----- DATASET RECORDS -----
-- ==== Sys2Proof/Machine/Step.lean ====
section
/-!
DEFINITION. One step: the command that has waited longest has its effect; with none waiting, one tick of CK_A passes.
-/
namespace Sys2Proof.Machine

/-- A step with no command waiting: one CK_A tick with all that it brings by itself (R12, R15, R377, R391), which needs the end of power-on reset. -/
def idleTick (s : State) : State := { s with hw := if s.hw.porN then clockTick s.hw else s.hw }

/-- One step. -/
def step (s : State) : Host.Outcome State Fault Refusal :=
  match s.pending with
  | [] => .next (idleTick s)
  | c :: rest => exec c { s with pending := rest }

/-- The state with the command that a word spells at the front of its queue. -/
def State.withFetchWord (s : State) (nbits w : Nat) : State :=
  match decodeTableWord nbits w with
  | some c => { s with pending := c :: s.pending }
  | none => s

end Sys2Proof.Machine
end

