/-- A read of TB_LO returns the low word and takes the high word as the reading agent's snapshot, and no other agent's. TB_WRAP in a tick in which TB[47:0] has not wrapped, or with no frond tracing, changes nothing but the mark of the wrap. A service with the key, by an agent that may, of an enabled watchdog returns it to the start of stage one with a full WDT_T1, clears HALTL and leaves REQ; in window mode it also starts the window channel, where that is configured as permitted, and while that channel runs it is early: EARLY is set, source 447 fires and stage two begins. Any other write sets BADKEY and changes nothing else. With the count of the stage complete, an expiry of stage one fires source 447 and begins stage two; one of stage two sets REQ; in halt either is latched in HALTL, and the release acts on it. WIN is set for a channel held under feature 0x04 and otherwise refused with CLAIM. -/
def Obligations.TimebaseAndWatchdog : Prop :=
  ∀ (s : State),
    let h := s.hw
    let stage := h.rf WDT_STAT WDT_STAT_STAGE
    let fired := fun (n : Nat) (h' : Hw) => grpClaimed h (n / 32) = false → srcBit h IRQ_PEND n = false → srcBit h IRQ_ACT n = false → srcBit h' IRQ_PEND n = true
    let begins := fun (k : Nat) (h' : Hw) => h'.rf WDT_STAT WDT_STAT_STAGE = k ∧ h'.rd (TMR_CNT 31) = 0 ∧ h'.wdtLim = (h.rd (if k = 1 then WDT_T1 else WDT_T2)).toNat ∧
      h'.rb WDT_STAT WDT_STAT_REQ = h.rb WDT_STAT WDT_STAT_REQ
    let win := 28 + h.rf WDT_CTL WDT_CTL_WCH
    (∀ (w : Who), regGrant h w TB_LO false = true →
      Gives (.tbLoRead w) s (fun h' => h'.busRd = lo32 h.tb ∧ kvGet 0 h'.snaps (snapKey w) = hi32 h.tb ∧ ∀ k, k ≠ snapKey w → kvGet 0 h'.snaps k = kvGet 0 h.snaps k)) ∧
    (h.porN = true → h.dbg.wrap = false ∨ (∀ f, f < 2 * h.nRegions → h.rb (DBG_TCTL f) DBG_TCTL_EN = false) →
      Gives .tbWrap s (fun h' => h' = { h with dbg := { h.dbg with wrap := false } })) ∧
    (∀ (w : Who) (v : W32), regGrant h w WDT_SVC true = true →
      let may := (∃ f, w.agent = .frond f ∧ w.keeperFrond = true) ∨ w.agent = .loader ∨ (w.agent = .host ∧ w.hostPriv = true ∧ h.rb WDT_CTL WDT_CTL_HSVC = true)
      (v = 0xA55A → may → h.rb WDT_CTL WDT_CTL_EN = true →
        (h.rb WDT_CTL WDT_CTL_WIN = false → Gives (.wdtSvc w v) s (fun h' => begins 1 h' ∧ h'.rb WDT_STAT WDT_STAT_HALTL = false)) ∧
        (h.rb WDT_CTL WDT_CTL_WIN = true → win < 31 → h.tmrRun win = false → tmrCfgErr h win = false →
          Gives (.wdtSvc w v) s (fun h' => begins 1 h' ∧ h'.rb WDT_STAT WDT_STAT_HALTL = false ∧ h'.tmrRun win = true ∧ h'.rb (TMR_CTL win) TMR_CTL_OS = true ∧ h'.rd (TMR_CNT win) = 0)) ∧
        (h.rb WDT_CTL WDT_CTL_WIN = true → h.tmrRun win = true →
          Gives (.wdtSvc w v) s (fun h' => begins 2 h' ∧ h'.rb WDT_STAT WDT_STAT_EARLY = true ∧ fired 447 h'))) ∧
      ((v ≠ 0xA55A ∨ ¬ may) → Gives (.wdtSvc w v) s (fun h' => h' = h.sb WDT_STAT WDT_STAT_BADKEY))) ∧
    (h.porN = true → h.rb WDT_CTL WDT_CTL_EN = true → h.rb WDT_STAT WDT_STAT_HALTL = false → h.wdtLim ≤ (h.rd (TMR_CNT 31)).toNat →
      (wdtHalt h = false →
        (stage = 1 → Gives .watchdogStage1Expire s (fun h' => begins 2 h' ∧ h'.rb WDT_STAT WDT_STAT_S1 = true ∧ fired 447 h')) ∧
        (stage = 2 → Gives .watchdogStage2Expire s (fun h' => h'.rb WDT_STAT WDT_STAT_REQ = true ∧ h'.rf WDT_STAT WDT_STAT_STAGE = 3))) ∧
      (wdtHalt h = true →
        (stage = 1 → Gives .watchdogStage1Expire s (fun h' => h' = (h.sb WDT_STAT WDT_STAT_HALTL).wr (TMR_CNT 31) 0)) ∧
        (stage = 2 → Gives .watchdogStage2Expire s (fun h' => h' = (h.sb WDT_STAT WDT_STAT_HALTL).wr (TMR_CNT 31) 0)))) ∧
    (h.porN = true → h.rb WDT_STAT WDT_STAT_HALTL = true → wdtHalt h = false →
      (stage = 1 → Gives .watchdogHaltRelease s (fun h' => begins 2 h' ∧ h'.rb WDT_STAT WDT_STAT_HALTL = false ∧ fired 447 h')) ∧
      (stage = 2 → Gives .watchdogHaltRelease s (fun h' => h'.rb WDT_STAT WDT_STAT_REQ = true ∧ h'.rb WDT_STAT WDT_STAT_HALTL = false))) ∧
    (∀ (w : Who) (v : W32), regGrant h w WDT_CTL true = true → w.keeperSup = true → fldGet WDT_CTL_WIN v = 1 → h.rb WDT_CTL WDT_CTL_EN = true →
      let c := 28 + fldGet WDT_CTL_WCH v
      (c < 31 → h.rf (TMR_CLAIM c) cHELD = 1 → h.rf (TMR_CLAIM c) cFEAT = 4 →
        Gives (.wdtWinWrite w v) s (fun h' => h'.rb WDT_CTL WDT_CTL_WIN = true ∧ h'.rf WDT_CTL WDT_CTL_WCH = fldGet WDT_CTL_WCH v ∧ h'.rb WDT_CTL WDT_CTL_EN = true ∧
          h'.rb WDT_CTL WDT_CTL_HSVC = (fldGet WDT_CTL_HSVC v == 1) ∧ h'.mem = h.mem)) ∧
      (h.rf (TMR_CLAIM c) cHELD = 0 →
        Gives (.wdtWinWrite w v) s (fun h' => h'.rb WDT_CTL WDT_CTL_WIN = h.rb WDT_CTL WDT_CTL_WIN ∧ h'.rb WDT_STAT WDT_STAT_CLAIM = true ∧ h'.mem = h.mem)))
-----
TASK STATEMENT -> Write out the material exactly as given.

ANSWER FOR THE TASK ->
-- ==== Sys2Proof/Machine/Step.lean ====
section
/-!
DEFINITION. One step: the command that has waited longest has its effect; with none waiting, one tick of CK_A passes.
-/
namespace Sys2Proof.Machine

/-- A step with no command waiting: one CK_A tick with all that it brings by itself (R12, R15, R377, R391), which needs the end of power-on reset. -/
def idleTick (s : State) : State := { s with hw := if s.hw.porN then clockTick s.hw else s.hw }

/-- One step. -/
def step (s : State) : Host.Outcome State Fault Refusal :=
  match s.pending with
  | [] => .next (idleTick s)
  | c :: rest => exec c { s with pending := rest }

/-- The state with the command that a word spells at the front of its queue. -/
def State.withFetchWord (s : State) (nbits w : Nat) : State :=
  match decodeTableWord nbits w with
  | some c => { s with pending := c :: s.pending }
  | none => s

end Sys2Proof.Machine
end

/-- A read of TB_LO returns the low word and takes the high word as the reading agent's snapshot, and no other agent's. TB_WRAP in a tick in which TB[47:0] has not wrapped, or with no frond tracing, changes nothing but the mark of the wrap. A service with the key, by an agent that may, of an enabled watchdog returns it to the start of stage one with a full WDT_T1, clears HALTL and leaves REQ; in window mode it also starts the window channel, where that is configured as permitted, and while that channel runs it is early: EARLY is set, source 447 fires and stage two begins. Any other write sets BADKEY and changes nothing else. With the count of the stage complete, an expiry of stage one fires source 447 and begins stage two; one of stage two sets REQ; in halt either is latched in HALTL, and the release acts on it. WIN is set for a channel held under feature 0x04 and otherwise refused with CLAIM. -/
def Obligations.TimebaseAndWatchdog : Prop :=
  ∀ (s : State),
    let h := s.hw
    let stage := h.rf WDT_STAT WDT_STAT_STAGE
    let fired := fun (n : Nat) (h' : Hw) => grpClaimed h (n / 32) = false → srcBit h IRQ_PEND n = false → srcBit h IRQ_ACT n = false → srcBit h' IRQ_PEND n = true
    let begins := fun (k : Nat) (h' : Hw) => h'.rf WDT_STAT WDT_STAT_STAGE = k ∧ h'.rd (TMR_CNT 31) = 0 ∧ h'.wdtLim = (h.rd (if k = 1 then WDT_T1 else WDT_T2)).toNat ∧
      h'.rb WDT_STAT WDT_STAT_REQ = h.rb WDT_STAT WDT_STAT_REQ
    let win := 28 + h.rf WDT_CTL WDT_CTL_WCH
    (∀ (w : Who), regGrant h w TB_LO false = true →
      Gives (.tbLoRead w) s (fun h' => h'.busRd = lo32 h.tb ∧ kvGet 0 h'.snaps (snapKey w) = hi32 h.tb ∧ ∀ k, k ≠ snapKey w → kvGet 0 h'.snaps k = kvGet 0 h.snaps k)) ∧
    (h.porN = true → h.dbg.wrap = false ∨ (∀ f, f < 2 * h.nRegions → h.rb (DBG_TCTL f) DBG_TCTL_EN = false) →
      Gives .tbWrap s (fun h' => h' = { h with dbg := { h.dbg with wrap := false } })) ∧
    (∀ (w : Who) (v : W32), regGrant h w WDT_SVC true = true →
      let may := (∃ f, w.agent = .frond f ∧ w.keeperFrond = true) ∨ w.agent = .loader ∨ (w.agent = .host ∧ w.hostPriv = true ∧ h.rb WDT_CTL WDT_CTL_HSVC = true)
      (v = 0xA55A → may → h.rb WDT_CTL WDT_CTL_EN = true →
        (h.rb WDT_CTL WDT_CTL_WIN = false → Gives (.wdtSvc w v) s (fun h' => begins 1 h' ∧ h'.rb WDT_STAT WDT_STAT_HALTL = false)) ∧
        (h.rb WDT_CTL WDT_CTL_WIN = true → win < 31 → h.tmrRun win = false → tmrCfgErr h win = false →
          Gives (.wdtSvc w v) s (fun h' => begins 1 h' ∧ h'.rb WDT_STAT WDT_STAT_HALTL = false ∧ h'.tmrRun win = true ∧ h'.rb (TMR_CTL win) TMR_CTL_OS = true ∧ h'.rd (TMR_CNT win) = 0)) ∧
        (h.rb WDT_CTL WDT_CTL_WIN = true → h.tmrRun win = true →
          Gives (.wdtSvc w v) s (fun h' => begins 2 h' ∧ h'.rb WDT_STAT WDT_STAT_EARLY = true ∧ fired 447 h'))) ∧
      ((v ≠ 0xA55A ∨ ¬ may) → Gives (.wdtSvc w v) s (fun h' => h' = h.sb WDT_STAT WDT_STAT_BADKEY))) ∧
    (h.porN = true → h.rb WDT_CTL WDT_CTL_EN = true → h.rb WDT_STAT WDT_STAT_HALTL = false → h.wdtLim ≤ (h.rd (TMR_CNT 31)).toNat →
      (wdtHalt h = false →
        (stage = 1 → Gives .watchdogStage1Expire s (fun h' => begins 2 h' ∧ h'.rb WDT_STAT WDT_STAT_S1 = true ∧ fired 447 h')) ∧
        (stage = 2 → Gives .watchdogStage2Expire s (fun h' => h'.rb WDT_STAT WDT_STAT_REQ = true ∧ h'.rf WDT_STAT WDT_STAT_STAGE = 3))) ∧
      (wdtHalt h = true →
        (stage = 1 → Gives .watchdogStage1Expire s (fun h' => h' = (h.sb WDT_STAT WDT_STAT_HALTL).wr (TMR_CNT 31) 0)) ∧
        (stage = 2 → Gives .watchdogStage2Expire s (fun h' => h' = (h.sb WDT_STAT WDT_STAT_HALTL).wr (TMR_CNT 31) 0)))) ∧
    (h.porN = true → h.rb WDT_STAT WDT_STAT_HALTL = true → wdtHalt h = false →
      (stage = 1 → Gives .watchdogHaltRelease s (fun h' => begins 2 h' ∧ h'.rb WDT_STAT WDT_STAT_HALTL = false ∧ fired 447 h')) ∧
      (stage = 2 → Gives .watchdogHaltRelease s (fun h' => h'.rb WDT_STAT WDT_STAT_REQ = true ∧ h'.rb WDT_STAT WDT_STAT_HALTL = false))) ∧
    (∀ (w : Who) (v : W32), regGrant h w WDT_CTL true = true → w.keeperSup = true → fldGet WDT_CTL_WIN v = 1 → h.rb WDT_CTL WDT_CTL_EN = true →
      let c := 28 + fldGet WDT_CTL_WCH v
      (c < 31 → h.rf (TMR_CLAIM c) cHELD = 1 → h.rf (TMR_CLAIM c) cFEAT = 4 →
        Gives (.wdtWinWrite w v) s (fun h' => h'.rb WDT_CTL WDT_CTL_WIN = true ∧ h'.rf WDT_CTL WDT_CTL_WCH = fldGet WDT_CTL_WCH v ∧ h'.rb WDT_CTL WDT_CTL_EN = true ∧
          h'.rb WDT_CTL WDT_CTL_HSVC = (fldGet WDT_CTL_HSVC v == 1) ∧ h'.mem = h.mem)) ∧
      (h.rf (TMR_CLAIM c) cHELD = 0 →
        Gives (.wdtWinWrite w v) s (fun h' => h'.rb WDT_CTL WDT_CTL_WIN = h.rb WDT_CTL WDT_CTL_WIN ∧ h'.rb WDT_STAT WDT_STAT_CLAIM = true ∧ h'.mem = h.mem)))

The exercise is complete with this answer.